Task inputs:
○ ○ ○

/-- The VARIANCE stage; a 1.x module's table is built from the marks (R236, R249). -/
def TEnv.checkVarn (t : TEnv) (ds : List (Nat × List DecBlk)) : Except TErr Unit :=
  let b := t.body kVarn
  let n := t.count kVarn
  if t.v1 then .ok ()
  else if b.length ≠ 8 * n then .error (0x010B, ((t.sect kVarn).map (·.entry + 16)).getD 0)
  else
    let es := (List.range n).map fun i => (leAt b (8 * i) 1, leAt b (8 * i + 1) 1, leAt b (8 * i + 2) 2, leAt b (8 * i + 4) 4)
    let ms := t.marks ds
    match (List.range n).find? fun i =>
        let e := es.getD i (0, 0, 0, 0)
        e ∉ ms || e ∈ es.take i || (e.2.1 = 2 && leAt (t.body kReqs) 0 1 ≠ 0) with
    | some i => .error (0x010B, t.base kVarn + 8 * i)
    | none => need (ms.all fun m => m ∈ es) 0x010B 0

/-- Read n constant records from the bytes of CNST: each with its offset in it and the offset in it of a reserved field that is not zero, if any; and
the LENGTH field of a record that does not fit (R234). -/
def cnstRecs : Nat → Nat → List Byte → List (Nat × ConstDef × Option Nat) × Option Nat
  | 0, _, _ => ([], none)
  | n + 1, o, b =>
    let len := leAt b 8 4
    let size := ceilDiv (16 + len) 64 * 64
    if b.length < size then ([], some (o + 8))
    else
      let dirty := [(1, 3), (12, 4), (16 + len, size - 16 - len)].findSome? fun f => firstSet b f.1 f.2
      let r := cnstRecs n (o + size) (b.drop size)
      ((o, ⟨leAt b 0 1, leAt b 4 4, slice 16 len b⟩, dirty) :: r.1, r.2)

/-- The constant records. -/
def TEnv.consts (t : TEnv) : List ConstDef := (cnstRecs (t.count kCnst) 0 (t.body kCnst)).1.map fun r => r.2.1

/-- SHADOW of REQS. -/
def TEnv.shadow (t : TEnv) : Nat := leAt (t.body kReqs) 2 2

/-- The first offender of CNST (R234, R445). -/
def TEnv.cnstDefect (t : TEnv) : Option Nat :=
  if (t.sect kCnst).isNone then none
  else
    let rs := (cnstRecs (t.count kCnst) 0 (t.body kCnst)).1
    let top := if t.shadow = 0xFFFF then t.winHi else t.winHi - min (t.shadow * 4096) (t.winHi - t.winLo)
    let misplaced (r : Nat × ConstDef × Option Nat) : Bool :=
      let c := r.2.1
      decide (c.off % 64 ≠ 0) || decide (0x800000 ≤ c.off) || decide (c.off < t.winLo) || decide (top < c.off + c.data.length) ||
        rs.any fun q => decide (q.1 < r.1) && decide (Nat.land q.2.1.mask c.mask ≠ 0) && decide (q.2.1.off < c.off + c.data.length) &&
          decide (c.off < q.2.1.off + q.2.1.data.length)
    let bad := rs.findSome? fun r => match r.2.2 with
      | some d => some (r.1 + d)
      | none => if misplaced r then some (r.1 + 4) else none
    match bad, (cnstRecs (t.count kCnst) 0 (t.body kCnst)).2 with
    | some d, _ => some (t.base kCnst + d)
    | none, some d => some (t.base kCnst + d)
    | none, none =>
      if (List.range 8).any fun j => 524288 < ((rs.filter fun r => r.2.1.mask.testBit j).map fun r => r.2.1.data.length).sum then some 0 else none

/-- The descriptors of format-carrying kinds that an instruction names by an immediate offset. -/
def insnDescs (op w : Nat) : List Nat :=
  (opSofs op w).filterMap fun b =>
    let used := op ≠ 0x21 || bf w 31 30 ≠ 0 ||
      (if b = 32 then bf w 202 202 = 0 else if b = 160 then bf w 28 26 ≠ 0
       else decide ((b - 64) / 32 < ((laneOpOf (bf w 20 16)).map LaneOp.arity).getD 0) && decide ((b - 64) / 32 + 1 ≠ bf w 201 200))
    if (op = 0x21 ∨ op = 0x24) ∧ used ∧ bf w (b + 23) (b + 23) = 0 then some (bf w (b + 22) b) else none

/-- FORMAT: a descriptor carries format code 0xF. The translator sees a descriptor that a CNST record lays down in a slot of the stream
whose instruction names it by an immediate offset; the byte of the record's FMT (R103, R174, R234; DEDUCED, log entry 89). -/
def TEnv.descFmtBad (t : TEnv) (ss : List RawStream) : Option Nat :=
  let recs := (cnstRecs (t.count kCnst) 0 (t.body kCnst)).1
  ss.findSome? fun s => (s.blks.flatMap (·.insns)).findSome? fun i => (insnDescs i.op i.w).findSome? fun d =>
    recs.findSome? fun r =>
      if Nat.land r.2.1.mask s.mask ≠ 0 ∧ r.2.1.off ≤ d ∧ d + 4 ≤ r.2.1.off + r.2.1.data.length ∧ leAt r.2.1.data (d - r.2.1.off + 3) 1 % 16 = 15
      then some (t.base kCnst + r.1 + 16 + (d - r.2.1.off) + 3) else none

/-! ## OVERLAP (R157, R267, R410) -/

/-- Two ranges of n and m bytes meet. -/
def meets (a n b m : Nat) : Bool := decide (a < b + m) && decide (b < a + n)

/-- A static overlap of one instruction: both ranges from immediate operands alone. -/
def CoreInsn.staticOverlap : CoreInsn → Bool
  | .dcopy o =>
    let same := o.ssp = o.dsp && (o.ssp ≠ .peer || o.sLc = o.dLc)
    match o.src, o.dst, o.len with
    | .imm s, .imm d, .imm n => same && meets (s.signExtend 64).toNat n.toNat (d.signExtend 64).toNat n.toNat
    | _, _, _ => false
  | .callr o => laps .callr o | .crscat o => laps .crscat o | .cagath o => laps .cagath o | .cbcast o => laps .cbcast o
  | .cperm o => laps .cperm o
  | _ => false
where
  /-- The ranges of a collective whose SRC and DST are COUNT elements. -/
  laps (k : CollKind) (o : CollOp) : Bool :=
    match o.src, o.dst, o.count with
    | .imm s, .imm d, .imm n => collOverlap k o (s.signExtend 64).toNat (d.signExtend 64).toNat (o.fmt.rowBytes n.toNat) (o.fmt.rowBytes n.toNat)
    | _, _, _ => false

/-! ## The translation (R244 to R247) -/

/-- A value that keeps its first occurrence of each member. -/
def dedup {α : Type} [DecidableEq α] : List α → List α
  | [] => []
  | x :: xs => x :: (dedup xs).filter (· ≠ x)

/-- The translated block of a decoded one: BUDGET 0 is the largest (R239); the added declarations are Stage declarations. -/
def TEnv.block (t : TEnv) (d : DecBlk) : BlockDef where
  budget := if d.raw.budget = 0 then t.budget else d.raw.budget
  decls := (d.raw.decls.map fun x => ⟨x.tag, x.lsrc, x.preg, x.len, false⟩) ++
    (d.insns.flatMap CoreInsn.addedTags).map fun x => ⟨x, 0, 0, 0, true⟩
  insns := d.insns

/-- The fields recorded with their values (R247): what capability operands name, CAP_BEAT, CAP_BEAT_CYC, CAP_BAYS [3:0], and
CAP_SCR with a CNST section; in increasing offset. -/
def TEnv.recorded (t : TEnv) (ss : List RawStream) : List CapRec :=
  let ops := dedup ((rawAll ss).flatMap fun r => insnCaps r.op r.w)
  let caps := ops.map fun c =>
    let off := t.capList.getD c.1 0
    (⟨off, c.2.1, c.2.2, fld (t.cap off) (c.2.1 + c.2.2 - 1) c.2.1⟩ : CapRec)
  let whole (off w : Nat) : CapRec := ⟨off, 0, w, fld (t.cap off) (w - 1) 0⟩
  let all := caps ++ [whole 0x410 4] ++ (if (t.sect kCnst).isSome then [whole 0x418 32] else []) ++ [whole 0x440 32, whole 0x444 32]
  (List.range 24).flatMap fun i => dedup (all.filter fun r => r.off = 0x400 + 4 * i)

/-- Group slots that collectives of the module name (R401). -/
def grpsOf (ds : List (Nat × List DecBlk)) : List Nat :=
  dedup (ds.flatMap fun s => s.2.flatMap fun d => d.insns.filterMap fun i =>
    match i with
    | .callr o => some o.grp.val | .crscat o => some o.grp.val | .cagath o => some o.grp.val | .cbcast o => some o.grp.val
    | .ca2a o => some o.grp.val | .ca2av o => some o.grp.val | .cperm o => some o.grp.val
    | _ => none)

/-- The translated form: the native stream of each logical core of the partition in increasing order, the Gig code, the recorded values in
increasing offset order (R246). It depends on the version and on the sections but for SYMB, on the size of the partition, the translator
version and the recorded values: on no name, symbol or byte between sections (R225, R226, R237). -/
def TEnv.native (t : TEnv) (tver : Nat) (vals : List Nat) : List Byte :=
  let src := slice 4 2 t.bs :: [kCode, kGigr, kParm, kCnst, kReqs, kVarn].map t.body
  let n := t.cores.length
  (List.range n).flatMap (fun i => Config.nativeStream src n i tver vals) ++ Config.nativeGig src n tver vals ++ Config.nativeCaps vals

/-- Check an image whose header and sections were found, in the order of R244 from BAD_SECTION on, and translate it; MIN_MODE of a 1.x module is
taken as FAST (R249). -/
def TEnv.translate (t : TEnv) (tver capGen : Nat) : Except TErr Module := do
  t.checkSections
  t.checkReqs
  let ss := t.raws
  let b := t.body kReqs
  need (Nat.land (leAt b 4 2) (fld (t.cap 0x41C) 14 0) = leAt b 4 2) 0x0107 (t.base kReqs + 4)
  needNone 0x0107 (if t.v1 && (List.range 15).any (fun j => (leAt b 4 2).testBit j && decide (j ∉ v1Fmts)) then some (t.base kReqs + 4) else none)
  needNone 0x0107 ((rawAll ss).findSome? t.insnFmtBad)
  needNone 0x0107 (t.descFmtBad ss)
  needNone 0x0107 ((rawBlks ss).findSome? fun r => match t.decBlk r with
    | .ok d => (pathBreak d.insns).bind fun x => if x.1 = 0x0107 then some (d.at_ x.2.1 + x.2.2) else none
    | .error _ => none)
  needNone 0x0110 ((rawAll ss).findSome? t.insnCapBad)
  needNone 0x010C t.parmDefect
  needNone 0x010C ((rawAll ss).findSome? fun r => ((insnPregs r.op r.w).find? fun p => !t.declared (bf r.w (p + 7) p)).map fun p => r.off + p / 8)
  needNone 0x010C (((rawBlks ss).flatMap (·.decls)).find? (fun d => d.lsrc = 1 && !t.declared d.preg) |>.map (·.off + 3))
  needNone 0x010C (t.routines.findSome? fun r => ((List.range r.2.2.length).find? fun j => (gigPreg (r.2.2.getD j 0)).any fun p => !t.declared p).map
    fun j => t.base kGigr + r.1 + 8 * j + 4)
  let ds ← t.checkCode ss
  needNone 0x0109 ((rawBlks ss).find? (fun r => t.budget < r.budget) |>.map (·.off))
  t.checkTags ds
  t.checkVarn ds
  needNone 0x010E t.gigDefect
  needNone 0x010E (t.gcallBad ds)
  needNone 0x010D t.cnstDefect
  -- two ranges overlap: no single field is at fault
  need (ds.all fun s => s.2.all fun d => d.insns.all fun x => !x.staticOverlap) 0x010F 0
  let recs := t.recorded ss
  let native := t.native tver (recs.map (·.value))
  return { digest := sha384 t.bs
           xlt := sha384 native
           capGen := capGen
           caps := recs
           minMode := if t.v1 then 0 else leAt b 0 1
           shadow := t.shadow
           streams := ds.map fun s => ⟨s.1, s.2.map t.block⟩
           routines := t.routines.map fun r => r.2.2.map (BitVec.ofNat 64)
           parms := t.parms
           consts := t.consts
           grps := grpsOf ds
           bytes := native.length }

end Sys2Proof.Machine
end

○ ○ ○

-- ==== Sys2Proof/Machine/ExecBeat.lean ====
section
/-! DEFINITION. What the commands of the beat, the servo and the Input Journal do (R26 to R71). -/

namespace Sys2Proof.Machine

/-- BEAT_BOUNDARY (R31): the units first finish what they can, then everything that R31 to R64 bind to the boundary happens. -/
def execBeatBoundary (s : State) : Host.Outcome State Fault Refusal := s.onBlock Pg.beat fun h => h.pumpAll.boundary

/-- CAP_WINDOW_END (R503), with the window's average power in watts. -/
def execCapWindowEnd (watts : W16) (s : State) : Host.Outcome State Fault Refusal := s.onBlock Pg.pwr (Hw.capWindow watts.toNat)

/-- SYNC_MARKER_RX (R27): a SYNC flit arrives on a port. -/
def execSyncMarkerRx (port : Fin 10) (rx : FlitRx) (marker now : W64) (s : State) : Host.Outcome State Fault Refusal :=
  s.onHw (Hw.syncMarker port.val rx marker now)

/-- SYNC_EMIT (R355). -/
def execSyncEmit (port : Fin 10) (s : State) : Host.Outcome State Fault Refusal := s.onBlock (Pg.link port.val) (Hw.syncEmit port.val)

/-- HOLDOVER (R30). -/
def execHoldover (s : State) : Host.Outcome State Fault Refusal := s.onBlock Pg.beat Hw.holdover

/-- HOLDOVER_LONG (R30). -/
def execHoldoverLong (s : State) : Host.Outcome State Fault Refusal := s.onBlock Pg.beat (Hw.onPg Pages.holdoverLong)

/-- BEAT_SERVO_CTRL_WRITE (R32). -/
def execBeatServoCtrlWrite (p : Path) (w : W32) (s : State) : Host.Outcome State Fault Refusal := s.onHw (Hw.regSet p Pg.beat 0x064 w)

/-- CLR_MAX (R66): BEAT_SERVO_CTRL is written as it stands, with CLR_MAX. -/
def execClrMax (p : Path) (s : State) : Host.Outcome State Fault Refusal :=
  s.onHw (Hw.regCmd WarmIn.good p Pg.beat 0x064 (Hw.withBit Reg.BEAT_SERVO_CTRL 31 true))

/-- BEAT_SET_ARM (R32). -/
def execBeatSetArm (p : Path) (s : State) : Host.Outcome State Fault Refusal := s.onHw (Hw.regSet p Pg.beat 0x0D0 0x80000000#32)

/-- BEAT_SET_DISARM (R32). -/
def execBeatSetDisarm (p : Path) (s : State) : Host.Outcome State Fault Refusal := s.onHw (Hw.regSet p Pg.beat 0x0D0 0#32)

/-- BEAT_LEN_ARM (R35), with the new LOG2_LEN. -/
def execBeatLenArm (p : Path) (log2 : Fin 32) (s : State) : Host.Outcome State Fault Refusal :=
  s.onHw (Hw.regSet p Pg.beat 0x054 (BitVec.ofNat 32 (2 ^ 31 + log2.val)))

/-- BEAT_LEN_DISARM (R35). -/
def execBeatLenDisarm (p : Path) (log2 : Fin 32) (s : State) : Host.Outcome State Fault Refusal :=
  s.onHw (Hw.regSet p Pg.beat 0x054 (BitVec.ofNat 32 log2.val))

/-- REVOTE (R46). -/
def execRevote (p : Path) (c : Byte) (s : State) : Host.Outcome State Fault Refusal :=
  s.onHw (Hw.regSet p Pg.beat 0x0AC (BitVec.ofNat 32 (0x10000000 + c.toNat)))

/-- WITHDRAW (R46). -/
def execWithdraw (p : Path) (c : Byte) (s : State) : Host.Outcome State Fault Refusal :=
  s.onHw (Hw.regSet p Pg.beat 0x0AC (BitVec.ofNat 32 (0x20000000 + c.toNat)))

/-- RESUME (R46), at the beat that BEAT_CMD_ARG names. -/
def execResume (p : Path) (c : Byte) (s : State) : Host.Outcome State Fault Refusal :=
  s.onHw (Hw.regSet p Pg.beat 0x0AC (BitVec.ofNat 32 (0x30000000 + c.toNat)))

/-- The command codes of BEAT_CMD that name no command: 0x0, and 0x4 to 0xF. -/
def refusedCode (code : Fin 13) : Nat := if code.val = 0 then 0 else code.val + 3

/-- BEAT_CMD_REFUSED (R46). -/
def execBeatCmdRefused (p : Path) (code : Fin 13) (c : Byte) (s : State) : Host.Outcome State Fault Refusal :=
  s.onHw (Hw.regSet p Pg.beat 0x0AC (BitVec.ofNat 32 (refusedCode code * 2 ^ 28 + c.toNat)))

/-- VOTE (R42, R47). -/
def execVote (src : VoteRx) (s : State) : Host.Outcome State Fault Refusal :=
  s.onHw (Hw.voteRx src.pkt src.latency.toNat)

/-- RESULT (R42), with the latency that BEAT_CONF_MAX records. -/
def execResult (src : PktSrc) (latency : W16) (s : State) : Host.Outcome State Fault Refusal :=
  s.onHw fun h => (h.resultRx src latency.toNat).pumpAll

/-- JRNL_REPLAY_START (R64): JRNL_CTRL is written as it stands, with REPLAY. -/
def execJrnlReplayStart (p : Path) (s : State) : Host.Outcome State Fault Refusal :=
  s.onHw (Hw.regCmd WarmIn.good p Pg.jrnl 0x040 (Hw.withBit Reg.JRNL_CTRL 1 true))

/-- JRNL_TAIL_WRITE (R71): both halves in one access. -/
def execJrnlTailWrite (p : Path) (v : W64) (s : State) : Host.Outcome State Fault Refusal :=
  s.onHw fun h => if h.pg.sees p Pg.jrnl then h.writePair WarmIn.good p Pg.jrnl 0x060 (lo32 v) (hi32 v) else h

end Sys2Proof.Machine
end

○ ○ ○

Your task:
In the records above, find every line that contains the word "latency" and copy it.

Task solution:
  s.onHw (Hw.voteRx src.pkt src.latency.toNat)
/-- RESULT (R42), with the latency that BEAT_CONF_MAX records. -/
def execResult (src : PktSrc) (latency : W16) (s : State) : Host.Outcome State Fault Refusal :=
  s.onHw fun h => (h.resultRx src latency.toNat).pumpAll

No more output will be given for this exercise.